My Bible Study was made up of bishops from South Africa, UK, Canada, Malaysia, and Japan. We have vowed to stay in touch and to pray for one another. We are exploring a Rule of Life together. The relationships are profound and it was exactly what was hoped for in the Archbishop's and the Design Team's work. The idea is, we cannot work out the very delicate and intricate issues that arise in this communion, without relationship.

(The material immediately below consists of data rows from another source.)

/-- R122, R247, R248: SYSR of a team's or its core's register completes with the register's value, in system mode and,
where R248 opens the register, in user mode. Reads that depend on placement or time are for teams outside DET here. -/
def Obligations.SystemRegisterReads : Prop :=
  ∀ (f : SYR) (s : State) (k : Nat) (t : Team) (v : W64), s.CanIssueScalar k t [f.s.toNat] →
    (t.sys = true ∨ Claims.openToUser f.n.toNat) →
    ((f.n.toNat, v) ∈ Claims.teamReads t ∨ ((f.n.toNat, v) ∈ Claims.coreReads s t ∧ t.launch.det = false)) →
    Claims.WritesScalar (.sysr f) s k t [f.s.toNat] f.s.toNat v

/-- R122, R248: SYSW in system mode completes: the register then reads the bits of s[r] that it holds, and every other
system register but MARGIN as before (CYCLE reads RETIRED under DET); no other team and no byte of memory changes. ASID
waits for paths 0, 1, 2 and 6. -/
def Sys2Proof.Claims.PlainRegisterWrites : Prop :=
  ∀ (f : SYR) (s : State) (k : Nat) (t : Team) (m : W64), s.CanIssueScalar k t [f.s.toNat] → t.sys = true →
    (f.n.toNat, m) ∈ Claims.teamWrites ++ Claims.coreWrites → (f.n.toNat = 0x030 → t.drained = true) →
    ∃ s' u, exec (.sysw f) s = .next s' ∧ s'.team k = some u ∧
      s'.sysRead u f.n.toNat = t.sreg f.s.toNat &&& m ∧
      (∀ n, n ≠ f.n.toNat → n ≠ 0x04E → (f.n.toNat = 0x013 → t.launch.det = false) → s'.sysRead u n = s.sysRead t n) ∧
      u.s = t.s ∧ u.rows = t.rows ∧ u.mode = t.mode ∧ u.sys = true ∧ u.paths = t.paths ∧ u.txstat = t.txstat ∧
      u.pc = t.pc + 4 ∧ u.pass = 0 ∧ (∀ l, s'.readLoc l = s.readLoc l) ∧ s'.phys = s.phys ∧
      (∀ j, j ≠ k → s'.team j = s.team j) ∧ s'.gangs = s.gangs ∧ s'.grids = s.grids

/-- R6, R25, R122, R248: SYSW of FPFLAGS and MXFLAGS clears the bits that are written 0, in either mode; SYSW of FKEY
writes its 32 bits in user mode too. -/
def Sys2Proof.Claims.FlagRegisterWrites : Prop :=
  ∀ (f : SYR) (s : State) (k : Nat) (t : Team), s.CanIssueScalar k t [f.s.toNat] →
    (f.n.toNat = 0x010 → Claims.GoesOn (.sysw f) s k { t with fpflags := t.fpflags &&& (t.sreg f.s.toNat).setWidth 32 }) ∧
    (f.n.toNat = 0x080 → Claims.GoesOn (.sysw f) s k { t with mxflags := t.mxflags &&& t.sreg f.s.toNat }) ∧
    (f.n.toNat = 0x011 → Claims.GoesOn (.sysw f) s k { t with fkey := (t.sreg f.s.toNat).setWidth 32 })

/-- R6, R122, R248: SYSW. -/
def Obligations.SystemRegisterWrites : Prop := Claims.PlainRegisterWrites ∧ Claims.FlagRegisterWrites


/-- R121, R123, R124: NOP and YIELD go on without effect on the team's own state, YIELD noting the cycle from which the core
offers its other ready teams an issue slot first; MODEI writes MODE[15:0], MODEW MODE[21:0], and MODER reads MODE. -/
def Obligations.ModeAndNop : Prop :=
  ∀ (s : State) (k : Nat) (t : Team),
    (∀ f, s.CanIssueScalar k t [] → Claims.GoesOn (.nop f) s k t) ∧
    (∀ f, s.CanIssueScalar k t [] → Claims.GoesOn (.yield f) s k { t with yielded := some s.cycle, offered := [] }) ∧
    (∀ f : SYI, s.CanIssueScalar k t [] →
      Claims.GoesOn (.modei f) s k { t with mode := t.mode.extractLsb' 16 16 ++ f.i }) ∧
    (∀ f : SYS, s.CanIssueScalar k t [f.s.toNat] →
      Claims.GoesOn (.modew f) s k { t with mode := ((t.sreg f.s.toNat).extractLsb' 0 22).setWidth 32 } ∧
      Claims.WritesScalar (.moder f) s k t [f.s.toNat] f.s.toNat (t.mode.setWidth 64))

/-- R39, R125, R304: EXIT outside a transaction ends the team: it issues no more and is a live participant no more. -/
def Obligations.ExitEndsTheTeam : Prop :=
  ∀ (f : SY) (s : State) (k : Nat) (t : Team), s.CanIssueScalar k t [] → t.txstat.active = false → t.reports = [] →
    ∃ s' u, exec (.exit f) s = .next s' ∧ s'.team k = some u ∧ u.stat = .exited ∧ u.mayIssue = false ∧
      u.s = t.s ∧ u.paths = t.paths ∧ u.retired = t.retiredNext ∧ s'.grids = s.grids ∧ s'.cores = s.cores ∧
      (∀ j, j ≠ k → s'.team j = s.team j) ∧ (∀ l, s'.readLoc l = s.readLoc l) ∧
      (∀ j, j ≠ t.gangKey → s'.gang j = s.gang j) ∧
      ∀ g, s.gang t.gangKey = some g → ∃ g', s'.gang t.gangKey = some g' ∧ g' = { g with live := g'.live } ∧
        ∀ n, n ∈ g'.live ↔ n ∈ g.live ∧ n ≠ t.num

/-- R134, R249, R252, R255: a trap of a team in user mode, outside a transaction, with its paths at zero and no access
begun, is taken at once, with the flags of the interrupted instruction's committed passes in FPFLAGS; TRAP takes the
software trap with its immediate in TRAPINFO, after the instruction. -/
def Sys2Proof.Claims.TrapsAreTaken : Prop :=
  ∀ (s : State) (k : Nat) (t : Team), s.team k = some t → t.sys = false → t.txstat.active = false → t.openOp = none →
    t.drained = true →
    (∀ r : TrapRec, r.cause ≠ 0x0E → ∃ u, s.raise k r = s.setTeam k u ∧ Claims.TrapTaken s t.closeWindow u r) ∧
    ∀ f : SYI, s.CanIssueScalar k t [] → ∃ u, exec (.trap f) s = .next (s.setTeam k u) ∧
      Claims.TrapTaken s t.closeWindow u { cause := 0x07, done := true, pc := t.pc, info := f.i.setWidth 64 }

/-- R249: a trap decided while loads, stores or AMOs are on their way is taken at TRAP_ENTRY, once paths 0, 1, 2 and 6 are
zero; until then the team issues nothing. -/
def Sys2Proof.Claims.TrapsWaitForThePaths : Prop :=
  ∀ (s : State) (k : Nat) (t : Team), s.team k = some t → t.sys = false → t.txstat.active = false → t.openOp = none →
    (t.drained = false → ∀ r : TrapRec, r.done = false → ∃ u, s.raise k r = s.setTeam k u ∧
      u = { t.closeWindow with trap := some r, pipe := u.pipe } ∧ u.mayIssue = false) ∧
    (t.drained = true → ∀ r : TrapRec, t.trap = some r → r.cause ≠ 0x0E → r.cause ≠ 0x08 → r.done = false → t.stat = .running →
      ∃ u, exec (.trapEntry k) s = .next (s.setTeam k u) ∧ Claims.TrapTaken s t u r)

/-- R249, R252, R255: when and how a trap is taken. -/
def Obligations.TrapEntry : Prop := Claims.TrapsAreTaken ∧ Claims.TrapsWaitForThePaths


/-- R251: a trap in system mode halts the team as a faulted HALT does, keeps the first trap's records and faults the
grid. -/
def Obligations.DoubleTrapsHaltTheTeam : Prop :=
  ∀ (s : State) (k : Nat) (t : Team) (r : TrapRec), s.team k = some t → t.sys = true → t.openOp = none →
    ∃ u, (s.raise k r).team k = some u ∧ u.stat = .stopped ∧ u.trapcause = t.trapcause ∧ u.trappc = t.trappc ∧
      u.trappass = t.trappass ∧ u.trapinfo = t.trapinfo ∧ u.traplane = t.traplane ∧ u.trapmode = t.trapmode ∧ u.s = t.s ∧
      (∀ g, s.gang t.gangKey = some g → ∃ g', (s.raise k r).gang t.gangKey = some g' ∧ t.num ∉ g'.live) ∧
      ∀ q, s.grid t.seq = some q → q.stat ≠ .retired → ∃ q', (s.raise k r).grid t.seq = some q' ∧
        q'.reason = if q.reason = 0 then 4 else q.reason

/-- R256: ERET in system mode without a pending restore goes back to user mode with MODE := TRAPMODE: after the trapping
instruction where it has retired, else at it, in the pass and part that the records name, with what its committed passes
left; the passes issued beyond ERET are discarded. -/
def Sys2Proof.Claims.EretResumes : Prop :=
  ∀ (f : SY) (s : State) (k : Nat) (t : Team), s.CanIssueScalar k t [] → t.sys = true → t.saveinfo.getLsbD 2 = false →
    ∃ u, exec (.eret f) s = .next (s.setTeam k u) ∧ s.KeepsRest (s.setTeam k u) k ∧
      u = { t with
        mode := t.trapmode.setWidth 32, sys := false, saving := false, pc := u.pc, pass := u.pass, waitOnly := u.waitOnly
        inside := false, yielded := u.yielded, prog := t.progSaved, progSaved := {}
        pipe := { t.pipe with log := [], next := none } } ∧
      (t.trapcause.getLsbD 8 = true → u.pc = t.trappc.setWidth 48 + 4 ∧ u.pass = 0 ∧ u.waitOnly = false) ∧
      (t.trapcause.getLsbD 8 = false → u.pc = t.trappc.setWidth 48 ∧ u.pass = t.trappass.toNat ∧
        u.waitOnly = t.trapcause.getLsbD 9)

/-- R256, R263: ERET with a pending restore loads s0 to s63, h0 to h7, FKEY and FPFLAGS from the scalar block at
SAVEPTR, and clears RESTORE, before it resumes. -/
def Sys2Proof.Claims.EretRestores : Prop :=
  ∀ (f : SY) (s : State) (k : Nat) (t : Team) (loc : Nat → Loc) (page : Nat → Option Page), s.CanIssueScalar k t [] →
    t.sys = true → t.saveinfo.getLsbD 2 = true →
    (∀ n, n < 74 → s.Grants k t false .load 8 (t.saveptr + BitVec.ofNat 64 (8 * n)) (loc n) (page n)) →
    ∃ s' u, exec (.eret f) s = .next s' ∧ s'.team k = some u ∧ s.KeepsRest s' k ∧ u.sys = false ∧
      u.mode = t.trapmode.setWidth 32 ∧ u.saveinfo = t.saveinfo &&& ~~~4#64 ∧ u.rows = t.rows ∧
      (∀ n, n < 64 → ∀ i, i < 8 → Claims.byteOf (u.sreg n) i = s.teamByte t ((loc n).add i)) ∧
      (∀ n, n < 8 → ∀ i, i < 8 → Claims.byteOf (u.h.getD n 0) i = s.teamByte t ((loc (64 + n)).add i)) ∧
      (∀ i, i < 4 → u.fkey.extractLsb' (8 * i) 8 = s.teamByte t ((loc 72).add i)) ∧
      u.fpflags = ((s.teamByte t ((loc 73).add 0)) &&& 0x1F).setWidth 32

/-- R256: ERET, with and without a restore. -/
def Obligations.EretReturns : Prop := Claims.EretResumes ∧ Claims.EretRestores


/-- R257: HALT in system mode waits until every counter of the team is zero, and in this model until the queued stores
that its loads have read are visible (log 101); after a save it leaves the core with its rows released, otherwise its
grid faults with reason 4. -/
def Obligations.HaltEndsThePresence : Prop :=
  ∀ (f : SY) (s : State) (k : Nat) (t : Team), s.CanIssueScalar k t [] → t.sys = true →
    let waits := (s.core t.core.toNat).standing (t.seen ++ t.acquired)
    (t.allZero = false ∨ waits ≠ [] → exec (.halt f) s = .next s) ∧
    (t.allZero = true → waits = [] → t.trapcause.toNat % 256 = 0x08 → t.saveinfo.getLsbD 2 = false → ∃ s' u,
      exec (.halt f) s = .next s' ∧ s'.team k = some u ∧ u.stat = .saved ∧ u.rows = [] ∧ u.s = t.s) ∧
    (t.allZero = true → waits = [] → ¬ (t.trapcause.toNat % 256 = 0x08 ∧ t.saveinfo.getLsbD 2 = false) → ∃ s' u,
      exec (.halt f) s = .next s' ∧ s'.team k = some u ∧ u.stat = .stopped ∧ u.s = t.s ∧
      ∀ q, s.grid t.seq = some q → q.stat ≠ .retired → ∃ q', s'.grid t.seq = some q' ∧
        q'.reason = if q.reason = 0 then 4 else q.reason)

/-- R171, R172, R227: WAITC goes on when its counter is at most its threshold and stalls otherwise, parking under DET
on the paths of the engines; RDC reads the counter; FENCE goes on unless a release of CLUSTER scope or wider must
wait, and an acquire of such a scope orders the queued stores that the team has read before its later ones (R222). -/
def Obligations.CountersAndFences : Prop :=
  ∀ (s : State) (k : Nat) (t : Team),
    (∀ f : SYC, s.CanIssueScalar k t [f.s.toNat] →
      (t.counter ⟨f.p.toNat, f.p.isLt⟩ ≤ (t.sreg f.s.toNat).toNat → Claims.GoesOn (.waitc f) s k t) ∧
      ((t.sreg f.s.toNat).toNat < t.counter ⟨f.p.toNat, f.p.isLt⟩ →
        exec (.waitc f) s = .next
          (if t.buffers = true ∧ f.p ∈ [3#3, 4#3, 5#3] then s.setTeam k { t with park := some .waitc } else s)) ∧
      (t.launch.det = false →
        Claims.WritesScalar (.rdc f) s k t [f.s.toNat] f.s.toNat (BitVec.ofNat 64 (t.counter ⟨f.p.toNat, f.p.isLt⟩)))) ∧
    (∀ f : SYF, s.CanIssueScalar k t [] →
      (f.k = 1 ∨ f.o.toNat < 2 ∨ s.released k t = true → Claims.GoesOn (.fence f) s k { t with
        acquired := if f.k ≠ 2 ∧ 2 ≤ f.o.toNat then (t.acquired ++ t.seen).eraseDups else t.acquired }) ∧
      (f.k ≠ 1 → 2 ≤ f.o.toNat → s.released k t = false → exec (.fence f) s = .next s))

/-- R258: RMAP in system mode writes, for each word of the team, all ones where the register is mapped and 0 where it is
not; with 32 lanes the upper half is 0. -/
def Obligations.RmapReportsTheMap : Prop :=
  ∀ (f : SYM) (s : State) (k : Nat) (t : Team), Claims.legalLanes t → Claims.blockFits t (f.s.setWidth 7) →
    s.CanIssueScalar k t (Claims.blockRange t f.s.toNat) → t.sys = true →
    Claims.WritesBlock (.rmap f) s k t (Claims.blockRange t f.s.toNat) f.s.toNat
      (fun j => (t.row f.a.toNat (j / 32)).isSome)

/-- R63, R64: a word that fails a check on the word alone takes the illegal-instruction trap, with the word in
TRAPINFO[31:0] and the reason of its first failing check above it. -/
def Obligations.ReservedWordsTrap : Prop :=
  ∀ (w : W32) (s : State) (k : Nat) (t : Team) (e : Reject), decode w = .error e → s.CanIssue k t [] →
    exec (.reservedEncoding w) s =
      .next (s.raise k { cause := 0x01, pc := t.pc, info := w.setWidth 64 + BitVec.ofNat 64 (2 ^ 32 * e.reason) })

/-! ## Engines, launches and windows -/

namespace Sys2Proof.Claims

/-- The matrix commands: kind, scalar operands, path (R169, R271). -/
def matrixOps : List ((EN → Instr) × MKind × (EN → List Nat) × Fin 8) :=
  let one (f : EN) : List Nat := [f.a.toNat]
  let three (f : EN) : List Nat := [f.a.toNat, f.b.toNat, f.c.toNat]
  [(.mma, .mma, one, pathMTX), (.mmag, .mmag, one, pathMTX), (.mzero, .mzero, one, pathMTX),
   (.mldacc, .mldacc, three, pathMTX), (.mdrain, .mdrain, three, pathDRN), (.mdraina, .mdraina, three, pathDRN),
   (.mdrainb, .mdrainb, three, pathDRN), (.mqnt, .mqnt, one, pathDRN)]

/-- The copies: kind (R316). -/
def copyOps : List ((EN → Instr) × CKind) := [(.cpy, .cpy), (.cpyq, .cpyq), (.cpyp, .cpyp)]

/-- An operation that a DET grid holds for its serial phase (R362, R365); `s₀` is `s` with what its check has noted. -/
def heldAs (i : Instr) (s s₀ : State) (k : Nat) (t u : Team) (cmd : HeldCmd) : Prop :=
  ∃ h : Held, h.instr = i ∧ h.cmd = cmd ∧ h.team = t.key ∧ h.clock = t.retired.toNat ∧
    exec i s = .next ((s₀.setTeam k u).modGrid t.seq fun g => { g with held := g.held ++ [h] })

/-- A team in user mode under DET parks at a synchronising operation, which is held (R361, R364). -/
def parksAt (i : Instr) (s : State) (k : Nat) (t : Team) : Prop :=
  heldAs i s s k t { t with park := some .sync } .sync

end Sys2Proof.Claims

After lunch, we entered the Big Top for one final time. It was a very cool day in Canterbury, with some rain as well, a lot like home! But that was welcomed as we all came into the Big Top. Upon our entering we were presented with the "Lambeth Indaba: Capturing Conversations and Reflections from the Lambeth Conference 2008." This was put together by the 16 member "listening" group. One member from each Indaba, with careful consideration to make sure there was as wide of representation as possible. The two Americans were Bishop Neil Alexander of Atlanta and Bishop Gerylyn Wolf of Rhode Island. Bishop Wolf actually was the representative from my Indaba. This group has worked around the clock, literally, and they were tired. It was not never proposed to be a document to solve things, not a legislative document, but a "reflection" of what we were about, and where our minds are right now, to the best of their ability. Many of you have probably read it more closely than I have had a chance to yet. Afterwards the Archbishop of York played the drums! Picture above!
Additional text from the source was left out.